PROBLEM
Below are entries; output exactly the lines from the one with "have h1 : Keeps" to the one with "generalize (if c", both included, and nothing else.

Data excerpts
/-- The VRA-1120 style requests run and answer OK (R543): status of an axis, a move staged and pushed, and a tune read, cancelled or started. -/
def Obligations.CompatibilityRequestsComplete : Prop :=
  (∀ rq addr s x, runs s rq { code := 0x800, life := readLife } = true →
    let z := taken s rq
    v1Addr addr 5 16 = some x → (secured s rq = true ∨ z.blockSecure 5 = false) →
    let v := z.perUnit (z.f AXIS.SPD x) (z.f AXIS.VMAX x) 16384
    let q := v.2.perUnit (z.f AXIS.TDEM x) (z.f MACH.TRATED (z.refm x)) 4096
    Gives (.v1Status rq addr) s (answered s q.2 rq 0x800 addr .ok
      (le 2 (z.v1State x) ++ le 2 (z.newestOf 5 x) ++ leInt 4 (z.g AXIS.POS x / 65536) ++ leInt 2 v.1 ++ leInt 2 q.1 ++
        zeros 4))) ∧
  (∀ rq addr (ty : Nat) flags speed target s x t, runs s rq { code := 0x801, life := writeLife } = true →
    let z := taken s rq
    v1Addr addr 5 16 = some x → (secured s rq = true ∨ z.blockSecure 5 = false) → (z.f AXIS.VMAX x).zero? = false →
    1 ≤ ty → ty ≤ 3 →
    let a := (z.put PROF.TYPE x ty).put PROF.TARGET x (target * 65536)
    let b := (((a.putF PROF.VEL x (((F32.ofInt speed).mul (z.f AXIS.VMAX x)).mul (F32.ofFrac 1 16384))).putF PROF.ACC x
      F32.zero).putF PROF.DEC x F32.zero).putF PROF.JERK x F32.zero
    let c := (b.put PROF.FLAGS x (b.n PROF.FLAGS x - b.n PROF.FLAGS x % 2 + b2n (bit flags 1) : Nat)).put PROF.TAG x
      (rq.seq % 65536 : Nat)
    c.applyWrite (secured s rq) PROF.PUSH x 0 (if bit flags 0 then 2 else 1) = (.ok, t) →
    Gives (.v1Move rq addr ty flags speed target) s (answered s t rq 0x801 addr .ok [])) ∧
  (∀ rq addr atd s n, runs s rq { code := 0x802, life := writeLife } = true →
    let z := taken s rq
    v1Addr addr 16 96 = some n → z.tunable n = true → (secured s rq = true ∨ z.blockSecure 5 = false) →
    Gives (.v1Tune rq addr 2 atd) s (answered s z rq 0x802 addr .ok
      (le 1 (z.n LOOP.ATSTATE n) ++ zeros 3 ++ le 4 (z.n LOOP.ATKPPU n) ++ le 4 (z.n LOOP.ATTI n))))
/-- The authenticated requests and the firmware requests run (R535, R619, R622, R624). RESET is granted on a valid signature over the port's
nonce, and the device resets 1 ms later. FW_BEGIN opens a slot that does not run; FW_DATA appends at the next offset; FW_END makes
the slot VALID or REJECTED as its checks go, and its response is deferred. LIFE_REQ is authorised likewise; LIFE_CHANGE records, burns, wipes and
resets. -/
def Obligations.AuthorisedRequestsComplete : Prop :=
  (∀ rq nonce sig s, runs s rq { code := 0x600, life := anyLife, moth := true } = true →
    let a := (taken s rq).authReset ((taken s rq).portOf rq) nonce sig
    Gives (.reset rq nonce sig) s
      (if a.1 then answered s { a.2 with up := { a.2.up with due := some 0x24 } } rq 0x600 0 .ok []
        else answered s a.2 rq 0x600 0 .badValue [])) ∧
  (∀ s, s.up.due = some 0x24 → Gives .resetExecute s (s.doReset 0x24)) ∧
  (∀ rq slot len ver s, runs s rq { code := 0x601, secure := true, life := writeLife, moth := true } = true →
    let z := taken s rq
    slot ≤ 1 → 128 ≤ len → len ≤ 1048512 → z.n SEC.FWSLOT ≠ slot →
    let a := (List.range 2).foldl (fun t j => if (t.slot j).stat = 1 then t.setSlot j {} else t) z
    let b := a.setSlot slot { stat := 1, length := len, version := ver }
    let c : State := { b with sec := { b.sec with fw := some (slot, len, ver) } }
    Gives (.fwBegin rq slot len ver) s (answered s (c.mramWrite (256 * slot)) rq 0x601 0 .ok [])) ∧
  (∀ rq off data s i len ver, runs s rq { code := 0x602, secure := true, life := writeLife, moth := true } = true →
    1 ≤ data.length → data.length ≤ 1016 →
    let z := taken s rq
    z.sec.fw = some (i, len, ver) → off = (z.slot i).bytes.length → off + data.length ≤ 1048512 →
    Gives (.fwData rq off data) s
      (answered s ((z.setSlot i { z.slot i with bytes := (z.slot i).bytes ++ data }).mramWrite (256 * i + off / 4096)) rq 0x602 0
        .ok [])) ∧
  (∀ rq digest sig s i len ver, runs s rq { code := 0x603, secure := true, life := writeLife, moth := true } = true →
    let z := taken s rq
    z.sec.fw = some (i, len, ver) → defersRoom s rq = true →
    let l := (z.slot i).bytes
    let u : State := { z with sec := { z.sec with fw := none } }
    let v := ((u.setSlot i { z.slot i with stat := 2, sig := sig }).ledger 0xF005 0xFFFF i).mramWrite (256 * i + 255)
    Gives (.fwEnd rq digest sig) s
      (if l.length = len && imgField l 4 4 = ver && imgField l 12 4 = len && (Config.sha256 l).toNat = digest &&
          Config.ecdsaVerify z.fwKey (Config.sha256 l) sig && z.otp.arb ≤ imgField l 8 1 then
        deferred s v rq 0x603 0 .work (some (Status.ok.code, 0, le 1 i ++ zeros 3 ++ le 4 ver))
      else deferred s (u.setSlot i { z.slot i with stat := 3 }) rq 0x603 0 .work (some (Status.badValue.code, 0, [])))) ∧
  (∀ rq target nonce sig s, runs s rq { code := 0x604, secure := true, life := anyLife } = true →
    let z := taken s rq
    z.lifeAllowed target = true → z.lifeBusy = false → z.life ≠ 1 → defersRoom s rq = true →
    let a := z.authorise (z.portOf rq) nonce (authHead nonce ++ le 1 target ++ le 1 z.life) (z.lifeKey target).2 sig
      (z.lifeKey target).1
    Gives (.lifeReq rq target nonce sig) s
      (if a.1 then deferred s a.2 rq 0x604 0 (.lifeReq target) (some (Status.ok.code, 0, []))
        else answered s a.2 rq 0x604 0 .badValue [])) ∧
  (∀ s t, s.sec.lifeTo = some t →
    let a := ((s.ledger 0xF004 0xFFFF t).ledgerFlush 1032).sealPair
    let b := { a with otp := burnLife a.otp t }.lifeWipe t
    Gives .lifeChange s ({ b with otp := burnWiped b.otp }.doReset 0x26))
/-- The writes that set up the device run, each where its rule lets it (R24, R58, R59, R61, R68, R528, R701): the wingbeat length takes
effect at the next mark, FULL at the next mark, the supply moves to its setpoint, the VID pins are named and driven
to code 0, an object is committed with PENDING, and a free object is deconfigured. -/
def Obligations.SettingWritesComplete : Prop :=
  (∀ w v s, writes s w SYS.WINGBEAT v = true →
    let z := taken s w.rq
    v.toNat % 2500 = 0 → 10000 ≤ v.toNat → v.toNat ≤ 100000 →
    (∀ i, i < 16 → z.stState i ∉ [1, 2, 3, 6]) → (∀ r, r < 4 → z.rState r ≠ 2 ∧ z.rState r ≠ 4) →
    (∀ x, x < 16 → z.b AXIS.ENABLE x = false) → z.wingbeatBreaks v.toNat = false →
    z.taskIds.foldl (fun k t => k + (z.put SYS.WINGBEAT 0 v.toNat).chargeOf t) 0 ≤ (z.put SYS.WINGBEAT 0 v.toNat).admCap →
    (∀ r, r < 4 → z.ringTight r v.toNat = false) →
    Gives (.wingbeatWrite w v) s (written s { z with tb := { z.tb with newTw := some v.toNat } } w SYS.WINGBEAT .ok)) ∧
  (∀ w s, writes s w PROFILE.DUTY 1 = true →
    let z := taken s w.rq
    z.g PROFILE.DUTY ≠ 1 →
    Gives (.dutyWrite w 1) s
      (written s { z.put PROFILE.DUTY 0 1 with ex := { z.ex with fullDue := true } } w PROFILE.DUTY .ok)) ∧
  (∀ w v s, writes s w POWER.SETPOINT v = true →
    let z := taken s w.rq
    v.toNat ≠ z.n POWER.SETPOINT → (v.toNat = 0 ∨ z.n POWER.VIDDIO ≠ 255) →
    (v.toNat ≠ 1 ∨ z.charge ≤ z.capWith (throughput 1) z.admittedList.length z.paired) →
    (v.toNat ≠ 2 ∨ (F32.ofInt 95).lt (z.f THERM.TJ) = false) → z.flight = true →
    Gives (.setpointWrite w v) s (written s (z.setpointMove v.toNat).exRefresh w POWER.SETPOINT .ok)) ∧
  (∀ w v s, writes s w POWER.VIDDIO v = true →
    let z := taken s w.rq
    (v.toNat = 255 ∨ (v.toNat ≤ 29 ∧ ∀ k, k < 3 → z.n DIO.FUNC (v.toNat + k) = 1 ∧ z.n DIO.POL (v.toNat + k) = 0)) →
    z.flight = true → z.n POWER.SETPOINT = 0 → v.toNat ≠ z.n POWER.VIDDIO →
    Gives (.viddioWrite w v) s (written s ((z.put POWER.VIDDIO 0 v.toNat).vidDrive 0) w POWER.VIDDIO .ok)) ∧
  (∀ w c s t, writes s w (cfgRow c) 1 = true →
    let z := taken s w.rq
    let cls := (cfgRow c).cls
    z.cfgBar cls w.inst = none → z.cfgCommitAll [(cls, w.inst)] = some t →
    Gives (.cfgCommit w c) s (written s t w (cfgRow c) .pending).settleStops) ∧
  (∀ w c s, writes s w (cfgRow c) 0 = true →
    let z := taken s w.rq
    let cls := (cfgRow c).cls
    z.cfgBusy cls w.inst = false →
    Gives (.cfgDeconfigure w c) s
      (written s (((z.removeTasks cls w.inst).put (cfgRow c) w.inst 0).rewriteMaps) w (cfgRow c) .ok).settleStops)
...
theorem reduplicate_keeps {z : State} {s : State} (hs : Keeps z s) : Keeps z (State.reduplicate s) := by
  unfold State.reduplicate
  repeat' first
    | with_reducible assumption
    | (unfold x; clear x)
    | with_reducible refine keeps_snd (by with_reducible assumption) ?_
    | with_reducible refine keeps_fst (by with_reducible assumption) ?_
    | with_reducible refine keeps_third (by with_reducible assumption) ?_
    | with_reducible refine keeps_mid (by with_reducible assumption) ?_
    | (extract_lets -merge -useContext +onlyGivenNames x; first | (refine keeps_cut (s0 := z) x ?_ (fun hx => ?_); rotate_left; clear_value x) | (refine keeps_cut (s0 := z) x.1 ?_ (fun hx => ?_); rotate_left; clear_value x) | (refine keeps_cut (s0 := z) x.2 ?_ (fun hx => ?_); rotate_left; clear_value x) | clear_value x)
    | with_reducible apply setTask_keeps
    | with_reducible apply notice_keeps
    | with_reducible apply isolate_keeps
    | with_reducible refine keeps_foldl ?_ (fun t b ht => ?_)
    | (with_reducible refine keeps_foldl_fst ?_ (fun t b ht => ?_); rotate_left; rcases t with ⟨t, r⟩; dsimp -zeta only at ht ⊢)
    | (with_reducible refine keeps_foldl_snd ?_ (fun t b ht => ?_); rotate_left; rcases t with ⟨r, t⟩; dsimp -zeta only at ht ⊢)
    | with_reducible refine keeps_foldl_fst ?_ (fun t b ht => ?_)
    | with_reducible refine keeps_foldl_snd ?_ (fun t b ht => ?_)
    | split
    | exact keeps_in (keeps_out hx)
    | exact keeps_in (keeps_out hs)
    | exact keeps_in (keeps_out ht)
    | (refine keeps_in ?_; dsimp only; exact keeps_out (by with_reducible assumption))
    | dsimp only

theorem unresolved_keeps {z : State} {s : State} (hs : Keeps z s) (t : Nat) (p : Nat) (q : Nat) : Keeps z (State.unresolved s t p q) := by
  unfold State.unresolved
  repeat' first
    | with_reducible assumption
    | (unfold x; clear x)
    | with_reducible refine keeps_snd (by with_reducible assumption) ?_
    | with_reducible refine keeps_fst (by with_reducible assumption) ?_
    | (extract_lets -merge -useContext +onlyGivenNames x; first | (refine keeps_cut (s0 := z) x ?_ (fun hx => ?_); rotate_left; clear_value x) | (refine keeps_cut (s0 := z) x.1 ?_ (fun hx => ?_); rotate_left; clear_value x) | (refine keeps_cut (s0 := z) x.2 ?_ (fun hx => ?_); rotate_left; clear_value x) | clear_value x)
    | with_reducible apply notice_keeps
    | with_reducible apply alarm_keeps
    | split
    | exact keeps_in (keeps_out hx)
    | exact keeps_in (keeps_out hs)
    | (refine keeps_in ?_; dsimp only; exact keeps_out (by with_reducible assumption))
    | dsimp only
==
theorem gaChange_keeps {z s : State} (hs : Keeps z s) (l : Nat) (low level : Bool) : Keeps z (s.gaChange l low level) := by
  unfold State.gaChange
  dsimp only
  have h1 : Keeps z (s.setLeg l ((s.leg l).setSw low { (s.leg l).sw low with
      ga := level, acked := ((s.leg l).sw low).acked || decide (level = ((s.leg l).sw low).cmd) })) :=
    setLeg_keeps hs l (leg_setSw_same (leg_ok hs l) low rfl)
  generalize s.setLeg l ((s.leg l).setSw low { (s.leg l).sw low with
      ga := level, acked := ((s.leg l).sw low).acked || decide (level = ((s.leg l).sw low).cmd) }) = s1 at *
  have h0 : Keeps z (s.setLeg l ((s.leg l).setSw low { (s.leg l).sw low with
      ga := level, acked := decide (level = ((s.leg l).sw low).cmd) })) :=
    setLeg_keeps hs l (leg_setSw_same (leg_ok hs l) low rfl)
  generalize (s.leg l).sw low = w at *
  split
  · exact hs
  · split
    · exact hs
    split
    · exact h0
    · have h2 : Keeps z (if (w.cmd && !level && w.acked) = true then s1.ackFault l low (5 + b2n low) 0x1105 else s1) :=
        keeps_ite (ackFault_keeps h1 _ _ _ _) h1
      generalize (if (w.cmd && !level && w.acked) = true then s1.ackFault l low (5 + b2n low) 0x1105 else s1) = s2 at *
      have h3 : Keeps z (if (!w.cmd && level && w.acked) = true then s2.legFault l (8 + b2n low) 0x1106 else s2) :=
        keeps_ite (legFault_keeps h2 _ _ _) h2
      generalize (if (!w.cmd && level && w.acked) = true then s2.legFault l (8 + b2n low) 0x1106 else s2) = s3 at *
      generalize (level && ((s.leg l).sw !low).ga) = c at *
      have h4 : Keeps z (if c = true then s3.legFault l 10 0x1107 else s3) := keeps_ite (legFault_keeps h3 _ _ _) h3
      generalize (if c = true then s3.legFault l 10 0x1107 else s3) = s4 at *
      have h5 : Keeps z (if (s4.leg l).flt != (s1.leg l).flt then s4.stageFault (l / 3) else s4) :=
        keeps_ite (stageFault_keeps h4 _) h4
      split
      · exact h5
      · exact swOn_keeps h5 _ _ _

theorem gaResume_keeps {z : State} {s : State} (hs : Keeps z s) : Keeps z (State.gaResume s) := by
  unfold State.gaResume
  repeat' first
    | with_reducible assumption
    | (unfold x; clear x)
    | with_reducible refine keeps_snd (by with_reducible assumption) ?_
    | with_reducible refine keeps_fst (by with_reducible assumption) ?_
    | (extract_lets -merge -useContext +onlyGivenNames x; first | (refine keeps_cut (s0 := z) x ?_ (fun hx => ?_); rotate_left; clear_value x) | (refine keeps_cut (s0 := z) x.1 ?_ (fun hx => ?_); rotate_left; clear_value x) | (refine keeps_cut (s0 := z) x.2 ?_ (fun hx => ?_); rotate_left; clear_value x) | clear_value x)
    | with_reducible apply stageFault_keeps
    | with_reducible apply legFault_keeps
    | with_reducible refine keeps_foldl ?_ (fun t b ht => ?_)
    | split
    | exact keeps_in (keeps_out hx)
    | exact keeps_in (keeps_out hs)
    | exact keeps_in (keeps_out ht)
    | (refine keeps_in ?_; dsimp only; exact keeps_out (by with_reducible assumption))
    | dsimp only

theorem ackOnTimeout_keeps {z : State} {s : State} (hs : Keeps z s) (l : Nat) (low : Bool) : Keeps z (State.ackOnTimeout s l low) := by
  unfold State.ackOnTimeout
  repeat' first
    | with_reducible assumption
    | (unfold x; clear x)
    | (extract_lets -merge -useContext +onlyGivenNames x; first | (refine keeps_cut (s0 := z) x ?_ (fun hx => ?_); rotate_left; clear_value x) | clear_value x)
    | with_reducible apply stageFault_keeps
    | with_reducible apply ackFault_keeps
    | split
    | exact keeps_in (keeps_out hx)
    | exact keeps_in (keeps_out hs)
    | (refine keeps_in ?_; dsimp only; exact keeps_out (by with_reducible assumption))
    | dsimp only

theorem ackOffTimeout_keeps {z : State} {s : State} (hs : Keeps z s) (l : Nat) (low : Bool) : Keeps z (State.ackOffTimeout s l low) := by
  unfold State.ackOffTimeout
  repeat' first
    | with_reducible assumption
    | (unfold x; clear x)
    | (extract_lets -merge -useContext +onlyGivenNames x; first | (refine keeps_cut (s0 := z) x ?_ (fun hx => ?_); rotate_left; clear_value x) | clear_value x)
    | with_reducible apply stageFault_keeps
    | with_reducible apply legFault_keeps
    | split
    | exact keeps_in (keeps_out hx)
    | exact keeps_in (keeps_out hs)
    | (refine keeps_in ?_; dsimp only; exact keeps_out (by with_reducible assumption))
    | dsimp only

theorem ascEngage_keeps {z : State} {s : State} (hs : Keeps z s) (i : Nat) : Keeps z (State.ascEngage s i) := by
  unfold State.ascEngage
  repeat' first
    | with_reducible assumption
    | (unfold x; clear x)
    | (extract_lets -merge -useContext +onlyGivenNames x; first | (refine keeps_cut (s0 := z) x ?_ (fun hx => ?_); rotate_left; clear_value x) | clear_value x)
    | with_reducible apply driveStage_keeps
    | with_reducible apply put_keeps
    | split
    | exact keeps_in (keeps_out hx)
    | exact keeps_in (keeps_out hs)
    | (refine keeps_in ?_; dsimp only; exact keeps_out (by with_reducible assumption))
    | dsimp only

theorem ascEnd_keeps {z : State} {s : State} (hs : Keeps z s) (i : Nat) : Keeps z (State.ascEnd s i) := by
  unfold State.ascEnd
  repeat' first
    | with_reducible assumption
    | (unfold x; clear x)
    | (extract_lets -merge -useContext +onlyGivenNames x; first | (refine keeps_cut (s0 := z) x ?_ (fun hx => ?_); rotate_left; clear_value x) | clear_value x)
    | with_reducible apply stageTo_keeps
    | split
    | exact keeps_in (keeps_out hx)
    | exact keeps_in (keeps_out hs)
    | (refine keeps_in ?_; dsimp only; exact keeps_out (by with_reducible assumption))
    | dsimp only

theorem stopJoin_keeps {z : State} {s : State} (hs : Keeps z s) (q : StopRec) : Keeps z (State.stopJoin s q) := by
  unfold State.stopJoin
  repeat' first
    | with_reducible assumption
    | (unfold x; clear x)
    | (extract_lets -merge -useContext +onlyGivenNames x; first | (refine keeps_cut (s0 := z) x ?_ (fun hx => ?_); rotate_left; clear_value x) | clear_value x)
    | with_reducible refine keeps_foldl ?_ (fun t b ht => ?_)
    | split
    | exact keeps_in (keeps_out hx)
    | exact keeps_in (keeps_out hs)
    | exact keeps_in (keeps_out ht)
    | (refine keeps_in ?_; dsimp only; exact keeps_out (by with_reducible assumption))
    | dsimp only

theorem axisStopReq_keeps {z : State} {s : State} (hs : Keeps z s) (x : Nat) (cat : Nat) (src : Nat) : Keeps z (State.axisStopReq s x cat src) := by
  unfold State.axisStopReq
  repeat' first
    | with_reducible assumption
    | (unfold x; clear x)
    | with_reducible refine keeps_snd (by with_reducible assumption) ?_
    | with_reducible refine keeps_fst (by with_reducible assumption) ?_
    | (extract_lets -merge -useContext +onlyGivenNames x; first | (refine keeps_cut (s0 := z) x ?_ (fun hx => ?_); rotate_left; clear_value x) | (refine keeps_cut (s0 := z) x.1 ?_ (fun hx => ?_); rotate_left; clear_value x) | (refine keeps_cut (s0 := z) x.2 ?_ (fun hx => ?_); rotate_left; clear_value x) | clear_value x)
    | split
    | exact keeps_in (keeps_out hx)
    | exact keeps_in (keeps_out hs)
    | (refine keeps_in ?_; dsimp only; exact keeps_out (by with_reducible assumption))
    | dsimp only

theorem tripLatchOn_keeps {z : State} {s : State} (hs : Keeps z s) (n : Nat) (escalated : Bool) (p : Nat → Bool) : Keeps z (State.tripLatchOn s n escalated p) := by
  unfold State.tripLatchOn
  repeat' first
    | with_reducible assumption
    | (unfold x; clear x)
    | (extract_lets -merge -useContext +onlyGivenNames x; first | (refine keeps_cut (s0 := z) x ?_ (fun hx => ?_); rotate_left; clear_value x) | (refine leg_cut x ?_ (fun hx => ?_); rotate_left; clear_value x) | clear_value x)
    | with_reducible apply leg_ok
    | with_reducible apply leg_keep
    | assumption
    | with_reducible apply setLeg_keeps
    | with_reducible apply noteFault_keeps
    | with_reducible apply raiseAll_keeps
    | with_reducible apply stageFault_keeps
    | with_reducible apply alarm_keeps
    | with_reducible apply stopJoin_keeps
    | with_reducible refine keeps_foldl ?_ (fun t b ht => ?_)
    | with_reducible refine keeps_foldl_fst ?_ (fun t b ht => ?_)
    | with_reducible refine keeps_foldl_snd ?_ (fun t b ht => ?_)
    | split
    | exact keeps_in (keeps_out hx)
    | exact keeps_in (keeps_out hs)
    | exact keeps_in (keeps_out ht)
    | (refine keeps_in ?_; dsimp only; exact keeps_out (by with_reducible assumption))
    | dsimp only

SOLUTION
  have h1 : Keeps z (s.setLeg l ((s.leg l).setSw low { (s.leg l).sw low with
      ga := level, acked := ((s.leg l).sw low).acked || decide (level = ((s.leg l).sw low).cmd) })) :=
    setLeg_keeps hs l (leg_setSw_same (leg_ok hs l) low rfl)
  generalize s.setLeg l ((s.leg l).setSw low { (s.leg l).sw low with
      ga := level, acked := ((s.leg l).sw low).acked || decide (level = ((s.leg l).sw low).cmd) }) = s1 at *
  have h0 : Keeps z (s.setLeg l ((s.leg l).setSw low { (s.leg l).sw low with
      ga := level, acked := decide (level = ((s.leg l).sw low).cmd) })) :=
    setLeg_keeps hs l (leg_setSw_same (leg_ok hs l) low rfl)
  generalize (s.leg l).sw low = w at *
  split
  · exact hs
  · split
    · exact hs
    split
    · exact h0
    · have h2 : Keeps z (if (w.cmd && !level && w.acked) = true then s1.ackFault l low (5 + b2n low) 0x1105 else s1) :=
        keeps_ite (ackFault_keeps h1 _ _ _ _) h1
      generalize (if (w.cmd && !level && w.acked) = true then s1.ackFault l low (5 + b2n low) 0x1105 else s1) = s2 at *
      have h3 : Keeps z (if (!w.cmd && level && w.acked) = true then s2.legFault l (8 + b2n low) 0x1106 else s2) :=
        keeps_ite (legFault_keeps h2 _ _ _) h2
      generalize (if (!w.cmd && level && w.acked) = true then s2.legFault l (8 + b2n low) 0x1106 else s2) = s3 at *
      generalize (level && ((s.leg l).sw !low).ga) = c at *
      have h4 : Keeps z (if c = true then s3.legFault l 10 0x1107 else s3) := keeps_ite (legFault_keeps h3 _ _ _) h3
      generalize (if c = true then s3.legFault l 10 0x1107 else s3) = s4 at *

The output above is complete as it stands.